Bass made 22 appearances for Toronto in 2023, posting a 4.95 ERA with 19 strikeouts in 20.0 innings pitched. On June 9, 2023, he was designated for assignment following Mitch White's activation from the injured list. He was released by the Blue Jays on June 15.

==Social media controversies==
On April 17, 2023, Bass sparked debate and criticism after he made a post on Twitter where he claimed that a United Airlines flight attendant made his pregnant wife clean up a midair mess left by their toddler daughter, with many pointing out that it was his responsibility.
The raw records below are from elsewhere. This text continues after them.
-- ==== Sys2Proof/Laws/Tracker.lean ====
section
/-! SUPPORT. The laws of the wraparound tracker: what a shifted descriptor covers, and that from every chunk the tracker goes on to the next
or has sent everything. -/

namespace Sys2Proof.Machine

open Sys2Proof

/-- The parts of a valid write descriptor (40_frame_codec.md R151). -/
theorem validDesc_parts {d : Descriptor} (h : validDesc d false = true) :
    d.d1s.toNat ≤ d.d1e.toNat ∧ d.d1e.toNat ≤ 2147483647 ∧
      (d.hasD2 = true → d.d2s.toNat ≤ d.d2e.toNat ∧ d.d2e.toNat ≤ 2147483647) ∧ numElements d ≤ 2147483647 := by
  simp only [validDesc, Bool.and_eq_true, Bool.or_eq_true, Bool.not_false, true_or, and_true,
    decide_eq_true_eq, Bool.not_eq_true'] at h
  obtain ⟨⟨⟨-, h1, h2⟩, h3⟩, h4⟩ := h
  refine ⟨h1, h2, ?_, h4⟩
  intro hd
  rcases h3 with h3 | h3
  · simp [hd] at h3
  · exact h3

@[simp] theorem shift_zero (d : Descriptor) : shift d 0 = d := by simp [shift]

/-- The elements of a descriptor whose second dimension does not span. -/
theorem numElements_flat {d : Descriptor} (h : validDesc d false = true) (hs : d2spans d = false) :
    numElements d = d.d1e.toNat - d.d1s.toNat + 1 := by
  obtain ⟨-, -, h3, -⟩ := validDesc_parts h
  unfold numElements
  cases hd : d.hasD2 with
  | false => simp
  | true =>
    have := h3 hd
    simp only [d2spans, hd, Bool.true_and, decide_eq_false_iff_not] at hs
    simp [show d.d2e.toNat - d.d2s.toNat = 0 by omega]

theorem shift_d1s {d : Descriptor} {base : Nat} (h : validDesc d false = true) (hb : base < numElements d)
    (hs : base = 0 ∨ d2spans d = false) : (shift d base).d1s.toNat = d.d1s.toNat + base := by
  rcases hs with rfl | hs
  · simp
  · obtain ⟨h1, h2, -, -⟩ := validDesc_parts h
    rw [numElements_flat h hs] at hb
    simp only [shift, BitVec.toNat_ofNat]
    exact Nat.mod_eq_of_lt (by omega)

/-- A segment's descriptor covers the elements from its base on (43_slice_wrap_tracker.md R282). -/
theorem numElements_shift {d : Descriptor} {base : Nat} (h : validDesc d false = true) (hb : base < numElements d)
    (hs : base = 0 ∨ d2spans d = false) : numElements (shift d base) = numElements d - base := by
  rcases hs with rfl | hs
  · simp
  · have h1 := shift_d1s h hb (Or.inr hs)
    obtain ⟨h2, -, h3, -⟩ := validDesc_parts h
    have hf := numElements_flat h hs
    have : numElements (shift d base) = d.d1e.toNat - (d.d1s.toNat + base) + 1 := by
      unfold numElements
      rw [h1]
      cases hd : d.hasD2 with
      | false => simp [shift, hd]
      | true =>
        have := h3 hd
        simp only [d2spans, hd, Bool.true_and, decide_eq_false_iff_not] at hs
        simp [shift, hd, show d.d2e.toNat - d.d2s.toNat = 0 by omega]
    omega

/-- A segment's descriptor is a valid write descriptor. -/
theorem validDesc_shift {d : Descriptor} {base : Nat} (h : validDesc d false = true) (hb : base < numElements d)
    (hs : base = 0 ∨ d2spans d = false) : validDesc (shift d base) false = true := by
  rcases hs with rfl | hs
  · simpa using h
  · have h1 := shift_d1s h hb (Or.inr hs)
    have h2 := numElements_shift h hb (Or.inr hs)
    have hf := numElements_flat h hs
    obtain ⟨p1, p2, p3, p4⟩ := validDesc_parts h
    simp only [validDesc, Bool.and_eq_true, Bool.or_eq_true, Bool.not_false, true_or, and_true, decide_eq_true_eq,
      Bool.not_eq_true'] at h ⊢
    obtain ⟨⟨⟨hn, -, -⟩, hd⟩, -⟩ := h
    refine ⟨⟨⟨hn, ?_, ?_⟩, hd⟩, ?_⟩
    · rw [h1]; show _ ≤ d.d1e.toNat; omega
    · exact p2
    · simp only [Config.maxElements] at *; omega

/-- `setChunk` is idempotent: the chunk registers are a function of the segment and the slice. -/
theorem setChunk_idem (t : WtCounts) : setChunk (setChunk t) = setChunk t := by
  unfold setChunk
  simp only
  split
  · rfl
  · split <;> rfl

@[simp] theorem setChunk_slice (t : WtCounts) : (setChunk t).slice = t.slice := by
  unfold setChunk; simp only; split <;> (try split) <;> rfl
@[simp] theorem setChunk_segBase (t : WtCounts) : (setChunk t).segBase = t.segBase := by
  unfold setChunk; simp only; split <;> (try split) <;> rfl
@[simp] theorem setChunk_segDesc (t : WtCounts) : (setChunk t).segDesc = t.segDesc := by
  unfold setChunk; simp only; split <;> (try split) <;> rfl
@[simp] theorem setChunk_m (t : WtCounts) : (setChunk t).m = t.m := by
  unfold setChunk; simp only; split <;> (try split) <;> rfl
@[simp] theorem setChunk_p (t : WtCounts) : (setChunk t).p = t.p := by
  unfold setChunk; simp only; split <;> (try split) <;> rfl
@[simp] theorem setChunk_sent (t : WtCounts) : (setChunk t).sent = t.sent := by
  unfold setChunk; simp only; split <;> (try split) <;> rfl
@[simp] theorem setChunk_total (t : WtCounts) : (setChunk t).total = t.total := by
  unfold setChunk; simp only; split <;> (try split) <;> rfl
@[simp] theorem setChunk_offset (t : WtCounts) : (setChunk t).offset = t.segBase + t.slice * t.m := by
  unfold setChunk; simp only; split <;> (try split) <;> rfl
On May 29, 2023, Bass again created controversy after he shared a video on instagram describing the selling of Pride-themed merchandise as “evil” and “demonic”, in which he endorsed boycotts of Bud Light, Target and potentially other corporations, calling on Christians to support it. He subsequently apologized to the media prior to the next home game, stating that he "made a post that was hurtful to the Pride community, which includes friends of mine, and close family members of mine, and I’m truly sorry for that."

Jays general manager Ross Atkins later confirmed to People that "the relief pitcher's stance had become a "distraction" in the clubhouse", causing his release from the club. It came days after Atkins said "the pitcher would not be disciplined, claiming Bass had been apologetic and “accountable” for his actions."

==Personal life==
On August 1, 2016, Bass married Sydney Rae James, sister of country singer Jessie James and sister in-law of Eric Decker in a private ceremony. Their first daughter was born prematurely on September 4, 2017. They adopted another daughter in October 2020. They welcomed a son in July 2023. Their second was born in October 2025.

Bass has a brother and two sisters. His parents are Ed and Linda Bass.